Considerar el contexto de los compañeros en remoto

Ya sea en un mensaje que enviemos o recibamos, considerar el contexto de nuestro compañero de trabajo siempre ayudará a evitar malentendidos. Por ejemplo: conocer la ubicación física del compañero o compañera, su idioma, el uso horario, normas culturales.. Esto es especialmente relevante en equipos remotos internacionales.

Un nivel superior a todas estas consideraciones sería tener en cuenta la situación personal de los compañeros de equipo. Es decir, si tiene una mala semana, está especialmente cansado o enfermo… Aspectos que pueden influir en nuestra comunicación con él.

Designar herramientas específicas para la comunicación en remoto 

En The Flash Co tenemos algo claro:

Demasiadas herramientas de comunicación=  demasiados lugares para que la gente comenta y transmita información = mensajes perdidos o personas que se sienten bombardeadas.

¿Qué queremos decir con esto?
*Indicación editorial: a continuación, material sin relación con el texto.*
/-- TXEQ_WRITE: a write of LNP_TXEQ (R240). -/
def execTxeqWrite (lane : Nat) (value : W32) (s : State) : Out :=
  let v := value.toNat
  let main := bits v 17 12
  let pre := bits v 11 8
  let post := bits v 4 0
  .next (if s.held .lnk ∨ 8 ≤ lane then s
    else if 63 < pre + main + post ∨ main < pre + post then s.fset (F.LNP_STAT_EQ_REJ lane) 1
    else s.writePlain (A.LNP_TXEQ lane) value)

/-- RXEQ_WRITE: a write of LNP_RXEQ, which applies while RX_FIXED is 1 (R241). -/
def execRxeqWrite (lane : Nat) (value : W32) (s : State) : Out :=
  .next (if s.held .lnk ∨ 8 ≤ lane ∨ ¬ s.fon (F.LNP_CTRL_RX_FIXED lane) then s else s.writePlain (A.LNP_RXEQ lane) value)

/-! ### Patterns and modes (R230, R243) -/

/-- PRBS_TEST_WRITE: a write of LNP_TEST (R236, R243). A generator starts at a point of its pattern that the rules do not give
(free), and a checker that is switched or given another pattern loses its place. -/
def execPrbsTestWrite (lane : Nat) (value : W32) (s : State) : Out :=
  .next (if s.held .lnk ∨ 8 ≤ lane then s
    else
      let old := bits (s.reg (A.LNP_TEST lane)).toNat 3 2
      let before := s.reg (A.LNP_TEST lane)
      let s := s.writePlain (A.LNP_TEST lane) value
      let pat := s.fget (F.LNP_TEST_PATTERN lane)
      let changed := bits before.toNat 1 0 ≠ pat
      let s := if s.fon (F.LNP_TEST_RX_CHK lane) ≠ bit before.toNat 3 ∨ changed then s.fset (F.LNP_TEST_CHK_SYNC lane) 0 else s
      let s := if s.fon (F.LNP_TEST_TX_GEN lane) ∧ (¬ bit before.toNat 2 ∨ changed) then
          let d := s.draw 31
          let gen := if pat = 3 then d.1 % 16 else d.1 % (2 ^ (prbsTaps pat).2.2 - 1) + 1
          d.2.setLane lane { (d.2.lane lane) with gen := gen }
        else s
      if bits (s.reg (A.LNP_TEST lane)).toNat 3 2 = old then s else (s.unlock lane 0 false).settleLane lane)

/-- CHK_SYNC: the checker has synchronised to a PRBS pattern: the last bits received, `seed`, newest first, are its place in it;
from then on it counts bit errors (R243). The square wave is for the generator only. -/
def execChkSync (lane seed : Nat) (s : State) : Out :=
  let pat := s.fget (F.LNP_TEST_PATTERN lane)
  let st := seed % 2 ^ (prbsTaps pat).2.2
  .next (if s.held .lnk ∨ 8 ≤ lane ∨ ¬ s.fon (F.LNP_TEST_RX_CHK lane) ∨ (pat ≠ 1 ∧ pat ≠ 2) ∨ st = 0 then s
    else (s.setLane lane { (s.lane lane) with chk := st }).fset (F.LNP_TEST_CHK_SYNC lane) 1)

/-- PORT_MODE_WRITE: a write of LNP_PORTp_CFG (R230, R250). -/
def execPortModeWrite (port : Nat) (value : W32) (s : State) : Out :=
  .next (if s.held .lnk ∨ 4 ≤ port then s
    else if s.fon (F.LNP_PORT_CFG_ENABLE port) ∧ bits value.toNat 1 1 ≠ s.fget (F.LNP_PORT_CFG_MODE port) then
      s.fset (F.LNP_PORT_STAT_CFG_REJ port) 1
    else
      let s := s.writePlain (A.LNP_PORT_CFG port) value
      let s := if s.fon (F.LNP_PORT_CFG_ENABLE port) then s else s.setLinkPort port { (s.linkPort port) with out := none }
      let cut := fun (s : State) (l : Nat) => if s.transmits l then s else s.setLane l { (s.lane l) with txq := [], line := [] }
      let s := cut (cut s (2 * port)) (2 * port + 1)
      ((s.settleLane (2 * port)).settleLane (2 * port + 1)).refreshPpm)

/-- Blocks of one tick, as numerator and denominator: 3,255 5/24 in the 48 kHz family, 3,543 37/441 in the other (R244, R256). -/
def State.blocksPerTick (s : State) : Nat × Nat := if s.fget F.RST_STRAP_FAMILY = 0 then (78125, 24) else (1562500, 441)

/-! ### What a lane sends (R231 to R233, R239, R242 to R244, R256) -/

/-- Bytes from a block's second byte up. -/
def blockBytes (bs : List Nat) : Nat := leNat (0 :: bs)

/-- An idle block. PRESUMED: the layout of clause 49's control blocks (log entry 24). -/
def idleBlock : Nat × Nat := (2, 0x1E)

/-- The terminate block that holds the last `bs`, 0 to 7 bytes. -/
def terminateBlock (bs : List Nat) : Nat × Nat := (2, terminateTypes.getD bs.length 0xFF + blockBytes bs)

/-- The lane-identification block of lane `l` (R233). -/
def State.identBlock (s : State) (l : Nat) : Nat × Nat := (2, 0x4B + (s.ownAddr + l * 2 ^ 14) * 2 ^ 8 + 5 * 2 ^ 32)

/-- R256: the blocks of a frame: its first 7 bytes in the start block, its last 0 to 7 in the terminate block. -/
def frameBlocks (bs : List Nat) : List (Nat × Nat) :=
  let rest := bs.drop 7
  let n := rest.length / 8
  (2, 0x78 + blockBytes (bs.take 7)) :: (List.range n).map (fun k => (1, leNat ((rest.drop (8 * k)).take 8))) ++
    [terminateBlock (rest.drop (8 * n))]

/-- The blocks of an Ethernet frame with its FCS: preamble and delimiter ride in the start block, and idle blocks make the gap
after it. PRESUMED: the framing of clauses 4 and 46 (log entry 24). -/
def etherBlocks (bs : List Nat) : List (Nat × Nat) :=
  frameBlocks (List.replicate 6 0x55 ++ [0xD5] ++ bs) ++ List.replicate (if bs.length % 8 ≤ 4 then 1 else 2) idleBlock

/-- Blocks wait for the line of a lane that transmits. -/
def State.queueBlocks (s : State) (l : Nat) (bs : List (Nat × Nat)) : State :=
  if s.transmits l then s.setLane l { (s.lane l) with txq := (s.lane l).txq ++ bs } else s

/-- Blocks through the scrambler: what goes on the line, and its state. -/
def scrambleBlocks (scr : Nat) (l : List (Nat × Nat)) : List (Nat × Nat) × Nat :=
  l.foldl (fun acc b => let r := scramble acc.2 b.2; (acc.1 ++ [(b.1, r.1)], r.2)) ([], scr)

/-- R243: one bit of the generator. -/
def genBit (pattern st : Nat) : Bool × Nat :=
  if pattern = 3 then (decide (st % 16 < 8), (st + 1) % 16)
  else let b := prbsNext pattern st; (b, prbsShift pattern st b)

/-- A 66-bit word of the generator. -/
def genWord (pattern st : Nat) : (Nat × Nat) × Nat :=
  let r := (List.range 66).foldl (fun (acc : Nat × Nat) i => let b := genBit pattern acc.2; (acc.1 + b2n b.1 * 2 ^ i, b.2)) (0, st)
  ((r.1 % 4, r.1 / 4), r.2)

/-- `n` words of the generator. -/
def genWords (pattern st n : Nat) : List (Nat × Nat) × Nat :=
  (List.range n).foldl (fun acc _ => let w := genWord pattern acc.2; (acc.1 ++ [w.1], w.2)) ([], st)

/-- What lane `l` puts on the line in a tick of `n` blocks (R231, R239, R242, R243): the received words under LOOP 3; a pattern,
bits that the rules do not give where PATTERN names none; else the blocks that wait and then idle blocks, scrambled. -/
def State.sendLine (s : State) (l n : Nat) : State :=
  let x := s.lane l
  if s.fget (F.LNP_CTRL_LOOP l) = 3 then s.setLane l { x with line := x.echo, echo := [] }
  else if s.fon (F.LNP_TEST_TX_GEN l) then
    let pat := s.fget (F.LNP_TEST_PATTERN l)
    if pat = 0 then
      let ws := (List.range n).map (fun i => (Config.free (s.freeCtr + 2 * i) % 4, Config.free (s.freeCtr + 2 * i + 1) % 2 ^ 64))
      { s with freeCtr := s.freeCtr + 2 * n }.setLane l { x with line := ws, txq := x.txq.drop n }
    else
      let r := genWords pat x.gen n
      s.setLane l { x with line := r.1, gen := r.2, txq := x.txq.drop n }
  else
    let r := scrambleBlocks x.txScr ((x.txq ++ List.replicate n idleBlock).take n)
    (s.setLane l { x with line := r.1, txScr := r.2, txq := x.txq.drop n }).count48 (A.LNP_TXBLK_LO l) (A.LNP_TXBLK_HI l) n

/-- R239, R242, R244: the blocks that a tick's time transmits, and what a loopback takes of them; a lane that does not transmit
is in electrical idle. LOOP 1 carries blocks only, LOOP 2 whatever is on the line. -/
def State.txBlocks (s : State) (l : Nat) : State :=
  let x := s.lane l
  if ¬ s.transmits l then (if x.line = [] ∧ x.txq = [] then s else s.setLane l { x with line := [], txq := [] })
  else
    let r := s.blocksPerTick
    let n := x.txRem + r.1
    let s := (s.setLane l { x with txRem := n % r.2 }).sendLine l (n / r.2)
    let loop := s.fget (F.LNP_CTRL_LOOP l)
    if loop = 2 ∨ (loop = 1 ∧ ¬ s.fon (F.LNP_TEST_TX_GEN l)) then forEach (s.lane l).line s (fun s w => s.blockIn l w.1 w.2) else s

/-- The words on lane `l`'s transmit pins in the last tick: none is electrical idle (R239, R252). -/
def State.lanePins (s : State) (l : Nat) : Option (List (Nat × Nat)) :=
  if s.transmits l ∧ ¬ s.pinsCut then some ((s.lane l).line.map (invertWord (s.fon (F.LNP_CTRL_POL_TX l)))) else none

end Sys2Proof.Machine
end

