-- ==== Sys2Proof/Machine/Link.lean ====
section
/-! DEFINITION. Thetex sections and frames: receiving, relaying, sending (R253 to R282, R309 to R311). -/

namespace Sys2Proof.Machine

open Sys2Proof.Arith

/-! ### Sections and headers (R257 to R260) -/

/-- Bytes of a section in a frame. -/
def Sect.size (x : Sect) : Nat := 16 + x.payload.length

/-- A section's bytes without its CRC. -/
def Sect.bytes (x : Sect) : List Nat :=
  leBytes 1 x.type ++ leBytes 1 x.dmode ++ leBytes 2 x.payload.length ++ leBytes 2 x.origin ++ leBytes 2 x.dest ++
    leBytes 2 x.seq ++ leBytes 1 x.hops ++ leBytes 1 x.stream ++ x.payload

/-- A section's CRC. -/
def Sect.crc (x : Sect) : Nat := crc32c x.bytes

/-- The section that a copy's bytes hold, its CRC left aside; reserved bits are left out. -/
def parseSect (bs : List Nat) : Sect :=
  let f := fun (o n : Nat) => leNat ((bs.drop o).take n)
  { type := f 0 1, dmode := f 1 1 % 4, origin := f 4 2 % 2 ^ 14, dest := f 6 2 % 2 ^ 14, seq := f 8 2, hops := f 10 1,
    stream := f 11 1, payload := (bs.drop 12).take (bs.length - 16) }

/-- What a copy's CRC tells (R259): 0 intact, 1 stomped, 2 bad. -/
def copyState (bs : List Nat) (errored : Bool) : Nat :=
  let n := bs.length
  let len := leNat ((bs.drop 2).take 2)
  let c := crc32c (bs.take (n - 4))
  let v := leNat (bs.drop (n - 4))
  if errored ∨ n < 16 ∨ len % 4 ≠ 0 ∨ n ≠ 16 + len then 2
  else if v = c then 0 else if v = 0xFFFFFFFF - c then 1 else 2

/-- R260: whether a type may have a DMODE. -/
def dmodeOk (type dmode : Nat) : Bool :=
  match type with
  | 0 => decide (dmode = 0)
  | 1 => decide (dmode = 3)
  | 2 => decide (dmode = 1) || decide (dmode = 2)
  | 3 => decide (dmode = 1)
  | 4 => decide (dmode = 1)
  | 5 => decide (dmode = 0)
  | 6 => decide (dmode ≤ 1)
  | 7 => decide (dmode ≤ 1)
  | _ => false

/-- The isochronous types. -/
def isoType (type : Nat) : Bool := decide (1 ≤ type) && decide (type ≤ 5)

/-- A frame header's bytes (R257). -/
def FrameHdr.bytes (h : FrameHdr) : List Nat :=
  let b := [1] ++ leBytes 1 h.flags ++ leBytes 2 h.src ++ leBytes 4 h.tick ++ leBytes 4 h.credit
  b ++ leBytes 4 (crc32c b)

/-- The header that 16 bytes hold, or none where VER or HDR_CRC fails. -/
def parseHdr (bs : List Nat) : Option FrameHdr :=
  let f := fun (o n : Nat) => leNat ((bs.drop o).take n)
  if f 0 1 = 1 ∧ f 12 4 = crc32c (bs.take 12) ∧ bs.length = 16 then
    some { flags := f 1 1 % 16, src := f 2 2 % 2 ^ 14, tick := f 4 4, credit := f 8 2 }
  else none

/-! ### Segments and routes (R272, R276, R282) -/

/-- Whether an address lies in this device's segment. -/
def State.ownSegment (s : State) (a : Nat) : Bool := decide (a / 2 ^ 7 = s.ownAddr / 2 ^ 7)

/-- LNK_ROUTE's entry for an address (R282). -/
def State.route (s : State) (a : Nat) : Nat :=
  let k := a / 2 ^ 7
  let e := bits (s.reg (A.LNK_ROUTE (k / 8))).toNat (4 * (k % 8) + 3) (4 * (k % 8))
  if 7 ≤ e then 0 else e

/-- The ring port opposite to one of a role. -/
def State.oppositePort (s : State) (p : Nat) : Option Nat :=
  if s.portRole p = 1 then s.rolePort 2 else if s.portRole p = 2 then s.rolePort 1 else none

/-- The lane of a port whose LNP_PEER is valid. -/
def State.peerAddr (s : State) (p : Nat) : Option Nat :=
  if s.fon (F.LNP_STAT_PEER_VALID (2 * p)) then some (s.fget (F.LNP_PEER_ADDR (2 * p)))
  else if s.fon (F.LNP_STAT_PEER_VALID (2 * p + 1)) then some (s.fget (F.LNP_PEER_ADDR (2 * p + 1)))
  else none

/-- R276: whether this device is designated for the east (`east`) or the west direction. -/
def State.designated (s : State) (east : Bool) : Bool :=
  let head := s.fget F.LNK_SEG_HEAD
  s.assigned && (if east then decide (s.ownAddr = head)
    else match s.rolePort 1 with
      | none => false
      | some p => decide (s.peerAddr p = some head))

/-- The upstream port of a direction. -/
def State.upstream (s : State) (east : Bool) : Option Nat := s.rolePort (if east then 2 else 1)

/-- The downstream port of a direction. -/
def State.downstream (s : State) (east : Bool) : Option Nat := s.rolePort (if east then 1 else 2)

/-- R276: whether this device is a break origin of a direction. -/
def State.breakOrigin (s : State) (east : Bool) : Bool :=
  match s.upstream east with
  | none => true
  | some p => !s.portUp p || (s.linkPort p).peerUnassigned

/-- The chain parts held of a direction. -/
def State.parts (s : State) (east : Bool) : List SpanPart := if east then s.link.east else s.link.west

/-- Store the chain parts of a direction. -/
def State.setParts (s : State) (east : Bool) (l : List SpanPart) : State :=
  { s with link := if east then { s.link with east := l } else { s.link with west := l } }

/-- R276: whether this device is a chain origin of a direction for TICK `u`. -/
def State.chainOrigin (s : State) (east : Bool) (u : Nat) : Bool :=
  s.breakOrigin east ||
    (s.designated east && !(s.parts east).any (fun x => decide (x.tick = u) && x.brk && decide (x.sums.length ≤ 32)))

/-! ### Contributions (R277, R278) -/

/-- This device's contribution for SCNT `c` to bus `b`, 0 where the bus was not enabled at the last boundary (R277). -/
def State.contribution (s : State) (c b : Nat) : Int :=
  if ¬ bit s.link.spanEn b ∨ s.held .eng then 0
  else
    match s.link.contrib.find? (fun x => decide (x.1 = c)) with
    | none => 0
    | some x => ((x.2.find? (fun y => decide (y.1 = b))).map (·.2)).getD 0

/-- A signed 64-bit sum. -/
def sum64 (v : Int) : Int := (BitVec.ofInt 64 v).toInt

/-- The tick before SCNT `u`. -/
def prevTick (u : Nat) : Nat := (u + 2 ^ 32 - 1) % 2 ^ 32

/-- The runs of enabled buses, in pieces of at most 32 (R263): first bus and number. -/
def State.spanRuns (s : State) : List (Nat × Nat) :=
  (List.range 128).foldl (fun (l : List (Nat × Nat)) b =>
    if ¬ bit s.link.spanEn b then l
    else
      match l.getLast? with
      | some (f, n) => if f + n = b ∧ n < 32 then l.dropLast ++ [(f, n + 1)] else l ++ [(b, 1)]
      | none => [(b, 1)]) []

/-- A SPAN section's payload (R263). -/
def spanPayload (first : Nat) (brk : Bool) (ncont : Nat) (sums : List Int) : List Nat :=
  leBytes 4 (first + 128 * b2n brk + 256 * (sums.length - 1) + 65536 * (ncont % 256)) ++
    sums.flatMap (fun v => leBytes 8 (BitVec.ofInt 64 v).toNat)

/-- A chain origin's SPAN sections for TICK `u` (R263, R276, R278). -/
def State.originSpans (s : State) (east : Bool) (u : Nat) : List Sect :=
  s.spanRuns.map (fun r =>
    { type := 1, dmode := 3, origin := s.ownAddr, dest := 0, seq := u % 65536, hops := 127, stream := 0,
      payload := spanPayload r.1 (s.breakOrigin east) 1
        ((List.range r.2).map (fun i => s.contribution (prevTick u) (r.1 + i))) })

/-! ### The room of a frame (R261) -/

/-- Bytes of a list of sections. -/
def sectBytes (l : List Sect) : Nat := (l.map Sect.size).sum

/-- Bytes of a frame. -/
def FrameOut.size (f : FrameOut) : Nat := 16 + sectBytes f.spans + sectBytes f.relayed + sectBytes f.own

/-- R261: own sections enter a frame in order while they fit: the frame, sections held for later, iso sections dropped. -/
def FrameOut.addOwn (f : FrameOut) (l : List Sect) : FrameOut × List Sect × Nat :=
  l.foldl (fun acc x =>
    if acc.1.size + x.size ≤ 25600 then ({ acc.1 with own := acc.1.own ++ [x] }, acc.2)
    else if isoType x.type then (acc.1, acc.2.1, acc.2.2 + 1)
    else (acc.1, acc.2.1 ++ [x], acc.2.2)) (f, [], 0)

/-- R261: own sections leave a frame, the last first, until it is within its limit. -/
def FrameOut.evict (f : FrameOut) : FrameOut × List Sect × Nat :=
  f.own.foldl (fun acc _ =>
    if acc.1.size ≤ 25600 then acc
    else
      match acc.1.own.getLast? with
      | none => acc
      | some x =>
        let g := { acc.1 with own := acc.1.own.dropLast }
        if isoType x.type then (g, acc.2.1, acc.2.2 + 1) else (g, x :: acc.2.1, acc.2.2)) (f, [], 0)

/-- R261: relayed sections enter a frame: the frame, and how many had no room. -/
def FrameOut.addRelayed (f : FrameOut) (l : List Sect) : FrameOut × Nat :=
  l.foldl (fun acc x =>
    if 16 + sectBytes acc.1.spans + sectBytes acc.1.relayed + x.size ≤ 25600 then
      ({ acc.1 with relayed := acc.1.relayed ++ [x] }, acc.2)
    else (acc.1, acc.2 + 1)) (f, 0)

/-- Count at a port's link counter. -/
def State.linkCount (s : State) (off n : Nat) : State := s.count ⟨off, 31, 0⟩ n

/-- A PAD section (R260, R261). -/
def padSect (origin : Nat) : Sect :=
  { type := 0, dmode := 0, origin := origin, dest := 0, seq := 0, hops := 1, stream := 0, payload := [] }

/-- A section with its CRC, as a frame carries it (R258). -/
def Sect.wire (x : Sect) : List Nat := x.bytes ++ leBytes 4 x.crc

/-- R254, R256, R257, R271: the bytes of a frame on path `path`; a CROSSED lane carries no sections. -/
def FrameOut.bytes (f : FrameOut) (path : Nat) (crossed : Bool) : List Nat :=
  { f.hdr with flags := f.hdr.flags + 4 * path }.bytes ++
    (if crossed then [] else (f.spans ++ f.relayed ++ f.own).flatMap Sect.wire)
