/-- BAD_OPCODE (R389, R391): an entry with an opcode outside R388, or one that cannot be read from host memory. -/
def execBadOpcode (cmd : CmdHdr) (opcode : Nat) (readable : Bool) (s : State) : Out :=
  .next (if ¬ s.takesCommand ∨ (readable ∧ opcodes.contains (opcode % 256)) then s
    else
      let i := s.ringEng 0
      let r : CmdRef := if readable then { op := opcode % 256, tag := cmd.tag.toNat, index := i, late := false }
        else { op := 0xFF, tag := i % 65536, index := i, late := false }
      (s.consumed 0).answer r (if readable then 0xB01 else 0xB03))

/-! ### Completions and events (R392, R396, R397) -/

/-- COMPLETION_WRITE: the oldest completion that waits is written where the ring has room (R392). -/
def execCompletionWrite (s : State) : Out := .next (if s.held .hif then s else s.drainCompletion)

/-- EVENT_RING_POST (R396, R397): the HIF unit posts records, the firmware the other kinds; DROPPED is the unit's own. -/
def execEventRingPost (ev : Event) (s : State) : Out :=
  .next (if ev.kind = 0 ∨ 8 ≤ ev.kind ∨ (ev.kind ≠ 1 ∧ ¬ s.fwReady) then s else s.drainEvent.postEvent ev)

/-! ### Audio stream rings (R399 to R401) -/

/-- STREAM_SLOT_FETCH (R400): the first slot of the next eight ticks that the host has written and the chip does not hold is
fetched. -/
def execStreamSlotFetch (ring : Nat) (s : State) : Out :=
  let x := s.stream ring
  let host := (s.reg (A.HIF_SR_HOST ring)).toNat
  let due := (List.range 8).filterMap (fun (k : Nat) => if 0 ≤ s.srSlot ring + k + 1 then some (s.srSlot ring + k + 1).toNat else none)
  .next (if 32 ≤ ring ∨ ¬ s.srOn ring ∨ s.srOut ring then s
    else
      match due.find? (fun i => decide (0 < sdiff host i) && !x.held.any (fun h => decide (h.1 = i))) with
      | none => s
      | some i =>
        let a := s.srAddr ring i
        let ws := (List.range (s.srM ring * s.srChannels ring)).map (fun j => BitVec.ofNat 32 (leAt s.host (a + 4 * j) 4))
        s.setStream ring { x with held := x.held ++ [(i, ws)] })

/-- R400: a ring that ran dry refills once the present tick's slot and the eight after it are held. -/
def State.srRefill (s : State) (n : Nat) : State :=
  let x := s.stream n
  if s.srOn n ∧ ¬ s.srOut n ∧ x.starved ∧ 0 ≤ s.srSlot n ∧
      (List.range 9).all (fun k => x.held.any (fun h => decide (h.1 = (s.srSlot n).toNat + k))) then
    s.setStream n { x with starved := false, fade := fadeTo x.fade unity 64 }
  else s

/-- STREAM_RING_REFILL (R400). -/
def execStreamRingRefill (ring : Nat) (s : State) : Out := .next (if 32 ≤ ring then s else s.srRefill ring)

/-- The frames of a slot's words. -/
def slotFrames (m c : Nat) (ws : List W32) : List (List Int) :=
  (List.range m).map (fun j => (List.range c).map (fun k => (ws.getD (j * c + k) 0).toInt))

/-- R400: the frames of stream ring `n` that ingest of this tick presents. -/
def State.gatherHost (s : State) (n : Nat) : List (List Int) × State :=
  let m := s.srM n
  let c := s.srChannels n
  let i := s.srSlot n
  let s := s.srRefill n
  let x := s.stream n
  let last := (List.range c).map (fun k => Tbl.get x.last 0 k)
  let put := fun (s : State) (x : StreamSt) (raw : List (List Int)) =>
    let r := fadeFrames x.fade raw
    let l := raw.getLastD last
    (r.1, s.setStream n { x with fade := r.2, last := (l.zipIdx).foldl (fun t v => Tbl.set t 0 v.2 v.1) [] })
  let hold := List.replicate m last
  if s.srOut n then (List.replicate m (List.replicate c 0), s)
  else if ¬ s.srOn n then (if x.starved then put s x hold else (List.replicate m (List.replicate c 0), s))
  else if i < 0 then (List.replicate m (List.replicate c 0), s)
  else
    let got := (x.held.find? (fun h => decide (h.1 = i.toNat))).map (·.2)
    let x := { x with held := x.held.filter (fun h => decide (i.toNat < h.1)) }
    match got with
    | none =>
      let x := if x.starved then x else { x with starved := true, fade := fadeTo x.fade 0 16 }
      put (s.count (F.HIF_SR_UNDER_COUNT n) 1) x hold
    | some ws => put s x (if x.starved then hold else slotFrames m c ws)

/-- R401: egress of this tick gives stream ring `n` its frames. -/
def State.deliverHost (s : State) (n : Nat) (frames : List (List Int)) : State :=
  if ¬ s.srOn n ∨ ¬ s.srOut n ∨ s.srSlot n < 0 then s
  else
    let x := s.stream n
    s.setStream n { x with queued := x.queued ++ [((s.srSlot n).toNat, frames.flatMap (fun f => f.map toW))] }

/-- R401, R327: the oldest slot that waits is written, withheld, or discarded where the ring is full. -/
def State.writeSlot (s : State) (n : Nat) : State :=
  let x := s.stream n
  match x.queued with
  | [] => s
  | (i, ws) :: rest =>
    let age := (s.srSlot n - i).toNat
    if age = 0 ∨ ¬ s.srOn n then s
    else
      let s := (s.setStream n { x with queued := rest, eng := BitVec.ofNat 32 (i + 1) }).sbChanged
      let host := (s.reg (A.HIF_SR_HOST n)).toNat
      if s.withholds (s.eng.tick - age) then s
      else if (2 ^ s.fget (F.HIF_SR_CFG_LOG2SIZE n) : Int) ≤ sdiff i host then s.count (F.HIF_SR_OVER_COUNT n) 1
      else { s with host := setBytes s.host (s.srAddr n i) (ws.flatMap (fun w => leBytes 4 w.toNat)) }

/-- STREAM_SLOT_WRITE (R401). -/
def execStreamSlotWrite (ring : Nat) (s : State) : Out := .next (if 32 ≤ ring then s else s.writeSlot ring)

/-- A tick boundary at the stream rings: slots of two ticks before are written, the index of a host-to-engine ring moves past
the tick that ended, and vectors fire (R386, R400, R401). -/
def State.streamTick (s : State) : State :=
  if s.held .hif then s
  else
    forEach (List.range 32) s (fun s n =>
      if ¬ s.srOn n then s
      else
        let s := if s.srOut n then
            forEach (s.stream n).queued s (fun s q => if q.1 + 2 < (s.srSlot n).toNat then s.writeSlot n else s)
          else if 0 < s.srSlot n then
            (let e := BitVec.ofNat 32 (s.srSlot n).toNat
             if (s.stream n).eng = e then s else (s.setStream n { (s.stream n) with eng := e }).sbChanged)
          else s
        let k := s.fget (F.HIF_SR_CFG_IRQ_TICKS n)
        if k = 0 then s
        else
          let x := s.stream n
          if k ≤ x.sinceIrq + 1 then (s.setStream n { x with sinceIrq := 0 }).msix (8 + n)
          else s.setStream n { x with sinceIrq := x.sinceIrq + 1 })

/-- The end of a tick at the control rings: vectors of rings with IRQ_N 0 that published entries, and the status block where a
value in it changed (R385, R386). -/
def State.ringTick (s : State) : State :=
  if s.held .hif then s
  else
    let s := forEach [1, 2, 3, 4, 5] s (fun s k =>
      if s.fget (F.HIF_RING_CFG_IRQ_N k) = 0 ∧ 0 < Tbl.get s.hif.sinceIrq 0 k then
        ({ s with hif := { s.hif with sinceIrq := Tbl.set s.hif.sinceIrq 0 k 0 } }).msix k
      else s)
    if s.hif.sbDirty then s.writeStatusBlock else s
Básicamente, que las conversaciones se dispersan a través de múltiples canales, en todo el mundo, y luego se pierden.

En este sentido, esto es lo que hemos observado como formas efectivas de estructurar el flujo de comunicación:

  • Mantener las preguntas y conversaciones paralelas a reuniones y correos electrónicas en aplicaciones de chat como Slack o Teams.
  • Enviar solicitudes formales o elementos relacionados con acciones concretas por correo electrónico.
  • Proporcionar actualizaciones de estado a través de una herramienta de gestión de proyectos.


Adaptar la comunicación en remoto al destinatario del mensaje

Es fácil echar la culpa al otro cuando hay una falta de comunicación, tanto de la persona que lo envía como de la que recibe un mensaje. Tratemos de no ser esa persona y tengamos en cuenta como se pueden percibir e interpretar nuestros mensajes antes de mandarlos.  Para ello, os ofrecemos las siguientes recomendaciones:

  • Piensa en cuándo estás enviando el mensaje. Muchas veces la hora es clave.
  • Solicita comentarios para incentivar el intercambio de opiniones.
  • Aclara y resume tu mensaje con frases tipo: “de todo lo que me pediste, he conseguido terminar…” o “lo que interpreto con lo que me comentas es…”
  • Considera ampliar tu mensaje mediante una conversación telefónica o videollamada para aclarar posibles dudas o malentendidos.

¡Hasta aquí nuestra lista de recomendaciones! ¿Qué han parecido?

¿Preparados para mejorar vuestra comunicación en remoto?